Example multi-shot prompt folder:
```text
inference_prompts/
robot_lab_demo/
0.json
1.json
2.json
shot_durations.txt
```
Each JSON file contains:
```json
{
"caption": "A compact silver robot with one blue optic explores a clean robotics lab."
}
```
`shot_durations.txt` is optional. If provided, each number is the number of
temporal chunks assigned to the corresponding caption, for example:
```text
2 2 4
```
## Run
Single node, 4 GPUs:
```bash
torchrun --standalone --nnodes=1 --nproc_per_node=4 inference.py \
--config_path configs/nvfp4/inference_nvfp4.yaml
```
Single GPU:
```bash
python inference.py --config_path configs/nvfp4/inference_nvfp4.yaml
```
Or use the helper script, which reads `NUM_GPUS` / `num_gpus` when provided:
```bash
scripts/inference_nvfp4.sh configs/nvfp4/inference_nvfp4.yaml
```
Outputs are written to `output_folder`.
## Notes
- This model card is for the **2-step** NVFP4 checkpoint.

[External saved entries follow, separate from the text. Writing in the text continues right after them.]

theorem markMat_keeps {m : Bool} {o s : State} (pass : Nat) (t : Nat) (die : Nat) (row : Nat) (mat : Nat) (h : Keeps m o s) : Keeps m o (markMat s pass t die row mat) := by
  unfold markMat
  with_reducible repeat' first | assumption | apply modDie_keeps | apply report_keeps | apply modTile_keeps | apply Keeps.ite | (intro; intros) | extract_lets | split | apply Keeps.upd

theorem scrubRow_keeps {o s : State} (pass t die row : Nat) (errs : List Flip) (h : Keeps false o s) :
    Keeps false o (scrubRow s pass t die row errs) := by
  unfold scrubRow
  split
  · exact foundBad_keeps _ _ _ h
  · split
    · exact h
    · exact Keeps.foldl (countCorrected_keeps _ _ h) (fun s x h => markMat_keeps _ _ _ _ _ h)
    · exact nextFree_keeps (foundBad_keeps _ _ _ h)
    · exact nextFree_keeps (countMiscorrected_keeps _ _ _ (Keeps.wr h (Memory.wf_wrBytes _ _)))

theorem startDemandScrub_keeps {m : Bool} {o s : State} (x0 : Tab Nat) (v : List Byte) (h : Keeps m o s) : Keeps m o (startDemandScrub s x0 v).s := by
  unfold startDemandScrub
  with_reducible repeat' first | assumption | apply startOp_keeps | apply endOp_keeps | apply Keeps.ite | extract_lets | split | apply Keeps.upd

theorem demandTile_keeps {o s : State} (errs : List RowErr) (t : Nat) (h : Keeps false o s) : Keeps false o (demandTile s errs t) := by
  unfold demandTile
  with_reducible repeat' first | assumption | apply scrubRow_keeps | apply foundBad_keeps | apply modDie_keeps | apply Keeps.foldl | apply Keeps.ite | (intro; intros) | extract_lets | split

theorem startFill_keeps {m : Bool} {o s : State} (x0 : Tab Nat) (v : List Byte) (h : Keeps m o s) : Keeps m o (startFill s x0 v).s := by
  unfold startFill
  with_reducible repeat' first | assumption | apply startOp_keeps | apply putOp_keeps | apply endOp_keeps | apply Keeps.ite | extract_lets | split | apply Keeps.upd

theorem fillRow_keeps {o s : State} (t a pattern : Nat) (h : Keeps false o s) : Keeps false o (fillRow s t a pattern) := by
  unfold fillRow
  split
  · exact rawCells_keeps _ _ _ (setBadRow_keeps _ _ (Keeps.wr h (Memory.wf_wrBytes _ _)))
  · exact h

theorem fillRows_keeps {o s : State} (n : Nat) (h : Keeps false o s) : Keeps false o (fillRows s n) := by
  unfold fillRows
  with_reducible repeat' first | assumption | apply fillRow_keeps | apply Keeps.foldl | (intro; intros) | extract_lets

theorem setRowStep_keeps {m : Bool} {o s : State} (t : Nat) (n : Nat) (h : Keeps m o s) : Keeps m o (setRowStep s t n) := by
  unfold setRowStep
  with_reducible repeat' first | assumption | apply bumpN_keeps | apply modTile_keeps | apply Keeps.ite | (intro; intros) | extract_lets | split | apply Keeps.upd

theorem clearOnDie_keeps {o s : State} (t : Nat) (h : Keeps false o s) : Keeps false o (clearOnDie s t) := by
  unfold clearOnDie
  exact Keeps.wr h (Tab.wf_clear _ _)

theorem finishReset_keeps {o s : State} (t : Nat) (h : Keeps false o s) : Keeps false o (finishReset s t) := by
  unfold finishReset
  with_reducible repeat' first | assumption | apply clearOnDie_keeps | apply modTile_keeps | refine Keeps.fst (by assumption) ?_ | apply Keeps.ite | (intro; intros) | extract_lets | split | apply Keeps.upd

theorem unitReport_keeps {m : Bool} {o s : State} (cls : Nat) (x2 : UnitId) (h : Keeps m o s) : Keeps m o (unitReport s cls x2) := by
  unfold unitReport
  with_reducible repeat' first | assumption | apply tileReport_keeps | apply coreReport_keeps | refine Keeps.fst (by assumption) ?_ | split

theorem runSelfTest_keeps {o s : State} (u : UnitId) (passes : Bool) (h : Keeps false o s) : Keeps false o (runSelfTest s u passes) := by
  unfold runSelfTest
  with_reducible repeat' first | assumption | apply bump_keeps | apply wrE_keeps | apply confirmedFault_keeps | apply unitReport_keeps | apply Keeps.ite | extract_lets | split

theorem clearCounts_keeps {m : Bool} {o s : State} (t : Nat) (h : Keeps m o s) : Keeps m o (clearCounts s t) := by
  unfold clearCounts
  with_reducible repeat' first | assumption | apply modTile_keeps | apply Keeps.ite | (intro; intros) | extract_lets | split | apply Keeps.upd

theorem notifyTarget_keeps {m : Bool} {o s : State} (r : List Byte) (i : Nat) (h : Keeps m o s) : Keeps m o (notifyTarget s r i) := by
  unfold notifyTarget
  with_reducible repeat' first | assumption | apply emit_keeps | extract_lets | apply Keeps.upd

theorem notify_keeps {m : Bool} {o s : State} (r : List Byte) (h : Keeps m o s) : Keeps m o (notify s r) := by
  unfold notify
  with_reducible repeat' first | assumption | apply notifyTarget_keeps | apply Keeps.foldl | apply Keeps.ite | (intro; intros) | extract_lets | split | apply Keeps.upd

theorem pldmEvent_keeps {m : Bool} {o s : State} (sensor : Nat) (old : Nat) (new : Nat) (h : Keeps m o s) : Keeps m o (pldmEvent s sensor old new) := by
  unfold pldmEvent
  with_reducible repeat' first | assumption | apply emit_keeps | refine Keeps.fst (by assumption) ?_ | apply Keeps.ite | split

theorem logTile_keeps {m : Bool} {o s : State} (r : Report) (filler : Nat) (h : Keeps m o s) : Keeps m o (logTile s r filler) := by
  unfold logTile
  with_reducible repeat' first | assumption | apply wrE_keeps | refine Keeps.fst (by assumption) ?_ | split | apply Keeps.upd

theorem logRecord_keeps {m : Bool} {o s : State} (r : Report) (h : Keeps m o s) : Keeps m o (logRecord s r) := by
  unfold logRecord
  with_reducible repeat' first | assumption | apply logTile_keeps | apply nextFree_keeps | apply raiseAllHb_keeps | apply notify_keeps | apply bump_keeps | refine Keeps.fst (by assumption) ?_ | extract_lets | split | apply Keeps.upd

theorem setSquall_keeps {m : Bool} {o s : State} (c : Nat) (q : Option Squall) (h : Keeps m o s) : Keeps m o (setSquall s c q) := by
  unfold setSquall
  with_reducible repeat' first | assumption | apply Keeps.upd

theorem countRepeat_keeps {m : Bool} {o s : State} (c : Nat) (q : Squall) (stamp : Nat) (h : Keeps m o s) : Keeps m o (countRepeat s c q stamp) := by
  unfold countRepeat
  with_reducible repeat' first | assumption | apply setSquall_keeps | (intro; intros) | extract_lets | apply Keeps.upd

theorem takeReport_keeps {m : Bool} {o s : State} (r : Report) (h : Keeps m o s) : Keeps m o (takeReport s r) := by
  unfold takeReport
  with_reducible repeat' first | assumption | apply countRepeat_keeps | apply bump_keeps | apply logRecord_keeps | refine Keeps.fst (by assumption) ?_ | apply Keeps.ite | extract_lets | split | apply Keeps.upd

theorem invalidate_keeps {o s : State} (x1 : TableRef) (h : Keeps false o s) : Keeps false o (invalidate s x1) := by
  unfold invalidate
  with_reducible repeat' first | assumption | apply setPlanState_keeps | apply setSchState_keeps | apply report_keeps | apply setFlowState_keeps | apply endTrack_keeps | apply modQueue_keeps | refine Keeps.fst (by assumption) ?_ | apply Keeps.ite | (intro; intros) | split | apply Keeps.upd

Use
`inference.sampling_steps: 2`.
- `model_quant` enables NVFP4 generator inference.
- `inference.kv_quant` enables FP4 KV-cache storage and requires the
`utils/kernel` extension.
- `inference.multi_shot_sink` enables the multi-shot attention sink.
- `inference.multi_shot_rope_offset` controls the multi-shot RoPE offset.
- `inference.streaming_vae`, `inference.async_vae`, `inference.vae_type`, and
`inference.vae_device` control streaming or asynchronous VAE decode.